SUPPLIED MATERIAL START

-- ==== Sys2Proof/Laws/Step.lean ====
section
/-! SUPPORT. What one step can do, said once: the inversion of `step`, on which every invariant rests. -/

namespace Sys2Proof.Machine

/-- All a SEQ step can do: one of the five micro-operations of 10_state R22, where it is enabled. -/
theorem sequencer_cases {s t : State} {i : Instr} (hd : decode s.cfg .sequencer (selectionWord s) = .ok i)
    (he : exec i s = .next t) :
    (i = .seqCfg ∧ s.AtSeq .pinUnconfigured .phAssert ∧
      t = setSeq .pinHigh .phAssert (writeDir (mask s.cfg) (appendRecord s.cfg.dirAddr (mask s.cfg) s))) ∨
    (i = .seqAssert ∧ s.AtSeq .pinHigh .phAssert ∧
      t = setSeq .pinHigh .phDelay (setIter 0
        (writeData (mask s.cfg) (appendRecord s.cfg.dataAddr (mask s.cfg) s)))) ∨
    (i = .seqTick ∧ s.AtSeq .pinHigh .phDelay ∧ s.iter < s.cfg.delayCount ∧ t = setIter (s.iter + 1) s) ∨
    (i = .seqDeassert ∧ s.AtSeq .pinHigh .phDelay ∧ s.iter = s.cfg.delayCount ∧
      t = setSeq .pinLow .phAssert (writeData deassertValue (appendRecord s.cfg.dataAddr deassertValue s))) ∨
    (i = .seqLoop ∧ s.AtSeq .pinLow .phAssert ∧
      t = setSeq .pinHigh .phAssert (writeDir (mask s.cfg) (appendRecord s.cfg.dirAddr (mask s.cfg) s))) := by
  rw [decode_selectionWord] at hd
  split at hd
  · cases hd; have := execSeqCfg_next_iff.1 he; exact .inl ⟨rfl, this.2.1, this.2.2.symm⟩
  · cases hd; have := execSeqAssert_next_iff.1 he; exact .inr (.inl ⟨rfl, this.2.1, this.2.2.symm⟩)
  · split at hd <;> cases hd
    · have := execSeqDeassert_next_iff.1 he
      exact .inr (.inr (.inr (.inl ⟨rfl, this.2.1.1, this.2.1.2, this.2.2.symm⟩)))
    · have := execSeqTick_next_iff.1 he
      exact .inr (.inr (.inl ⟨rfl, this.2.1.1, this.2.1.2, this.2.2.symm⟩))
  · cases hd; have := execSeqLoop_next_iff.1 he
    exact .inr (.inr (.inr (.inr ⟨rfl, this.2.1, this.2.2.symm⟩)))
  · cases hd
  · cases hd

/-- An executed operation has a well-formed configuration under it. -/
theorem wellFormed_of_exec {i : Instr} {s t : State} (h : exec i s = .next t) : s.cfg.WellFormed := by
  cases i with
  | outbDir => exact (execOutbDir_next_iff.1 h).1
  | outbData => exact (execOutbData_next_iff.1 h).1
  | outbUnmapped => exact (execOutbUnmapped_next_iff.1 h).1
  | seqCfg => exact (execSeqCfg_next_iff.1 h).1
  | seqAssert => exact (execSeqAssert_next_iff.1 h).1
  | seqTick => exact (execSeqTick_next_iff.1 h).1
  | seqDeassert => exact (execSeqDeassert_next_iff.1 h).1
  | seqLoop => exact (execSeqLoop_next_iff.1 h).1

/-- An executed write transaction is its register effect and its record (40 R90). -/
theorem exec_of_transaction {s t : State} {issuer : Issuer} {w : Nat} {i : Instr}
    (hd : decode s.cfg (.writePort issuer) w = .ok i) (he : exec i s = .next t) :
    w < 2 ^ (s.cfg.aw + 8) ∧ t = outb issuer (wordAddr w) (wordValue w) s := by
  obtain ⟨hw, hi⟩ := decodeTransaction_ok_iff.1 hd
  refine ⟨hw, ?_⟩
  split_ifs at hi with h1 h2 <;> subst hi
  · simp [outb, storeByte, h1, (execOutbDir_next_iff.1 he).2.symm]
  · have hne := (wellFormed_of_exec he).2.2.2.1
    simp [outb, storeByte, h2, hne.symm, (execOutbData_next_iff.1 he).2.symm]
  · simp [outb, storeByte, h1, h2, (execOutbUnmapped_next_iff.1 he).2.2.symm]

/-- All a step can do: a reset step, an ENV write, or a SEQ step. -/
theorem step_next_cases {s t : State} (h : step s = .next t) :
    s.cfg.WellFormed ∧
    ((∃ rest, s.edges = .rst :: rest ∧ t = setEdges rest (State.resetOf s.cfg)) ∨
     (∃ w rest, s.edges = .env w :: rest ∧ s.cfg.extWriters = true ∧ w < 2 ^ (s.cfg.aw + 8) ∧
        t = storeByte (wordAddr w) (wordValue w) (setEdges rest s)) ∨
     (∃ rest i, (s.edges = [] ∧ rest = [] ∨ s.edges = .run :: rest) ∧
        decode s.cfg .sequencer (selectionWord s) = .ok i ∧ exec i (setEdges rest s) = .next t)) := by
  unfold step fetch at h
  match he : s.edges with
  | [] =>
    rw [he] at h; simp only at h
    have hs : setEdges [] s = s := by cases s; subst he; rfl
    split at h
    · rename_i i hd
      exact ⟨wellFormed_of_exec h, .inr (.inr ⟨[], i, .inl ⟨rfl, rfl⟩, hd, by rw [hs]; exact h⟩)⟩
    · cases h
  | .run :: rest =>
    rw [he] at h; simp only at h
    split at h
    · rename_i i hd
      exact ⟨wellFormed_of_exec (s := setEdges rest s) h, .inr (.inr ⟨rest, i, .inr rfl, hd, h⟩)⟩
    · cases h
  | .rst :: rest =>
    rw [he] at h; simp only at h
    obtain ⟨hw, ht⟩ := resetStep_next_iff.1 h
    exact ⟨hw, .inl ⟨rest, rfl, ht.symm⟩⟩
  | .env w :: rest =>
    rw [he] at h; simp only at h
    by_cases hx : s.cfg.extWriters = true
    · rw [if_pos hx] at h; simp only at h
      split at h
      · rename_i i hd
        obtain ⟨hw, ht⟩ := exec_of_transaction hd h
        exact ⟨wellFormed_of_exec (s := setEdges rest s) h,
          .inr (.inl ⟨w, rest, rfl, hx, hw, by simpa [outb] using ht⟩)⟩
      · cases h
    · rw [if_neg hx] at h; cases h

open Safety in
theorem runFor_zero (s : State) : runFor 0 s = .next s := rfl

open Safety in
/-- `n + 1` edges where the first gives a next state. -/
theorem runFor_succ_of_step {s t : State} (n : Nat) (h : step s = .next t) : runFor (n + 1) s = runFor n t := by
  rw [runFor, h]

open Safety in
/-- Edges one after another. -/
theorem runFor_add_of {m : Nat} {s t : State} (n : Nat) (h : runFor m s = .next t) :
    runFor (m + n) s = runFor n t := by
  induction m generalizing s with
  | zero => rw [runFor_zero] at h; cases h; rw [Nat.zero_add]
  | succ m ih =>
    rw [Nat.succ_add, runFor]
    rw [runFor] at h
    cases hs : step s with
    | next u => rw [hs] at h; exact ih h
    | fault r => rw [hs] at h; cases h
    | refused r => rw [hs] at h; cases h

open Safety in
/-- One more edge after a run. -/
theorem runFor_succ_of {n : Nat} {s t : State} (h : runFor n s = .next t) : runFor (n + 1) s = step t := by
  rw [runFor_add_of 1 h, runFor]
  cases step t <;> rfl

/-- One step of the host's run, for any machine. -/
theorem core_run_succ (M : Host.Core) (n : Nat) (s : M.State) :
    M.run (n + 1) s = match M.step s with
      | .next t => M.run n t
      | .fault r => .fault r
      | .refused r => .refused r := by
  cases h : M.step s <;> simp only [Host.Core.run, h]

open Safety in
/-- The statements' run is the host's. -/
theorem runFor_eq_core_run (n : Nat) (s : State) : runFor n s = Sys2Proof.core.run n s := by
  induction n generalizing s with
  | zero => rfl
  | succ n ih =>
    refine Eq.trans ?_ (core_run_succ Sys2Proof.core n s).symm
    rw [runFor]
    cases hs : step s with
    | next t => rw [show Sys2Proof.core.step s = .next t from hs]; exact ih t
    | fault r => rw [show Sys2Proof.core.step s = .fault r from hs]; rfl
    | refused r => rw [show Sys2Proof.core.step s = .refused r from hs]; rfl

end Sys2Proof.Machine
end

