-- ==== Sys2Proof/Laws/Safety.lean ====
section
/-! SUPPORT. The small lemmas of the controller's trace and of the closed form (42_blink_controller R121). -/

namespace Sys2Proof.Safety

open Sys2Proof.Machine

@[simp] theorem controllerTrace_zero (c : Config) : controllerTrace c 0 = [] := rfl

@[simp] theorem controllerTrace_length (c : Config) (n : Nat) : (controllerTrace c n).length = n := by
  simp [controllerTrace]

/-- The trace grows by one record at a time. -/
theorem controllerTrace_succ (c : Config) (n : Nat) :
    controllerTrace c (n + 1) = controllerTrace c n ++ [traceRecord c n] := by
  simp [controllerTrace, List.range_succ]

theorem traceRecord_direction (c : Config) {j : Nat} (h : j % 3 = 0) : traceRecord c j = ⟨c.dirAddr, mask c, j⟩ := by
  simp [traceRecord, h]

theorem traceRecord_assert (c : Config) {j : Nat} (h : j % 3 = 1) : traceRecord c j = ⟨c.dataAddr, mask c, j⟩ := by
  simp [traceRecord, h]

theorem traceRecord_deassert (c : Config) {j : Nat} (h : j % 3 = 2) : traceRecord c j = ⟨c.dataAddr, 0x00, j⟩ := by
  simp [traceRecord, h]

@[simp] theorem latestWrite_nil (a : Nat) (v : Byte) : latestWrite [] a v = v := rfl

/-- A new record is the latest write to its own address and to no other. -/
@[simp] theorem latestWrite_append (trace : List Record) (r : Record) (a : Nat) (v : Byte) :
    latestWrite (trace ++ [r]) a v = if r.address = a then r.value else latestWrite trace a v := by
  simp [latestWrite]

theorem stateAfter_zero (c : Config) : stateAfter c 0 = State.resetOf c := by simp [stateAfter]

/-- The closed form at the end of cycle `k`. -/
theorem stateAfter_low (c : Config) (k : Nat) :
    stateAfter c ((k + 1) * (c.delayCount + 3)) = { State.resetOf c with
      seqState := .pinLow, seqPhase := .phAssert, iter := c.delayCount, dir := mask c, data := 0x00,
      trace := controllerTrace c (3 * (k + 1)), seqno := 3 * (k + 1) } := by
  have h0 : (k + 1) * (c.delayCount + 3) ≠ 0 := Nat.mul_ne_zero (by omega) (by omega)
  simp only [stateAfter, if_neg h0, Nat.mul_mod_left, if_true, Nat.mul_div_cancel _ (show 0 < c.delayCount + 3 by omega)]

/-- The closed form after the direction write of cycle `k`. -/
theorem stateAfter_assertDue (c : Config) (k : Nat) :
    stateAfter c (k * (c.delayCount + 3) + 1) = { State.resetOf c with
      seqState := .pinHigh, seqPhase := .phAssert, iter := if k = 0 then 0 else c.delayCount, dir := mask c,
      data := if k = 0 then c.dataReset else 0x00, trace := controllerTrace c (3 * k + 1), seqno := 3 * k + 1 } := by
  have hm : (k * (c.delayCount + 3) + 1) % (c.delayCount + 3) = 1 := by
    rw [Nat.mul_comm, Nat.mul_add_mod, Nat.mod_eq_of_lt (by omega)]
  have hd : (k * (c.delayCount + 3) + 1) / (c.delayCount + 3) = k := by
    rw [Nat.mul_comm, Nat.mul_add_div (by omega), Nat.div_eq_of_lt (by omega), Nat.add_zero]
  simp only [stateAfter, hm, hd, Nat.add_one_ne_zero, if_false, if_true]

/-- The closed form while the delay of cycle `k` has counted `j`. -/
theorem stateAfter_delay (c : Config) (k : Nat) {j : Nat} (hj : j ≤ c.delayCount) :
    stateAfter c (k * (c.delayCount + 3) + (j + 2)) = { State.resetOf c with
      seqState := .pinHigh, seqPhase := .phDelay, iter := j, dir := mask c, data := mask c,
      trace := controllerTrace c (3 * k + 2), seqno := 3 * k + 2 } := by
  have hm : (k * (c.delayCount + 3) + (j + 2)) % (c.delayCount + 3) = j + 2 := by
    rw [Nat.mul_comm, Nat.mul_add_mod, Nat.mod_eq_of_lt (by omega)]
  have hd : (k * (c.delayCount + 3) + (j + 2)) / (c.delayCount + 3) = k := by
    rw [Nat.mul_comm, Nat.mul_add_div (by omega), Nat.div_eq_of_lt (by omega), Nat.add_zero]
  have h0 : k * (c.delayCount + 3) + (j + 2) ≠ 0 := by omega
  simp only [stateAfter, hm, hd, if_neg h0, if_neg (show j + 2 ≠ 0 by omega), if_neg (show j + 2 ≠ 1 by omega),
    Nat.add_sub_cancel]

/-- Every number of steps is one of these four places of a run. -/
theorem stepCount_cases (c : Config) (n : Nat) :
    n = 0 ∨ (∃ k, n = (k + 1) * (c.delayCount + 3)) ∨ (∃ k, n = k * (c.delayCount + 3) + 1) ∨
      ∃ k j, j ≤ c.delayCount ∧ n = k * (c.delayCount + 3) + (j + 2) := by
  have hL : 0 < c.delayCount + 3 := by omega
  have hr := Nat.mod_lt n hL
  have hn : n = n / (c.delayCount + 3) * (c.delayCount + 3) + n % (c.delayCount + 3) := (Nat.div_add_mod' n _).symm
  generalize n / (c.delayCount + 3) = k at hn
  generalize n % (c.delayCount + 3) = r at hn hr
  rcases r with _ | _ | j
  · rcases k with _ | k
    · left; simpa using hn
    · exact .inr (.inl ⟨k, hn⟩)
  · exact .inr (.inr (.inl ⟨k, hn⟩))
  · exact .inr (.inr (.inr ⟨k, j, by omega, hn⟩))

end Sys2Proof.Safety
end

SUPPLIED MATERIAL END

Out of the listing above, reproduce exactly the lines from the one with "exact .inl ⟨rfl, this.2.1, this.2.2.symm⟩" up to and including the one with "exact .inr (.inr (.inr (.inl".

* TASK SOLUTION
  · cases hd; have := execSeqCfg_next_iff.1 he; exact .inl ⟨rfl, this.2.1, this.2.2.symm⟩
  · cases hd; have := execSeqAssert_next_iff.1 he; exact .inr (.inl ⟨rfl, this.2.1, this.2.2.symm⟩)
  · split at hd <;> cases hd
    · have := execSeqDeassert_next_iff.1 he
      exact .inr (.inr (.inr (.inl ⟨rfl, this.2.1.1, this.2.1.2, this.2.2.symm⟩)))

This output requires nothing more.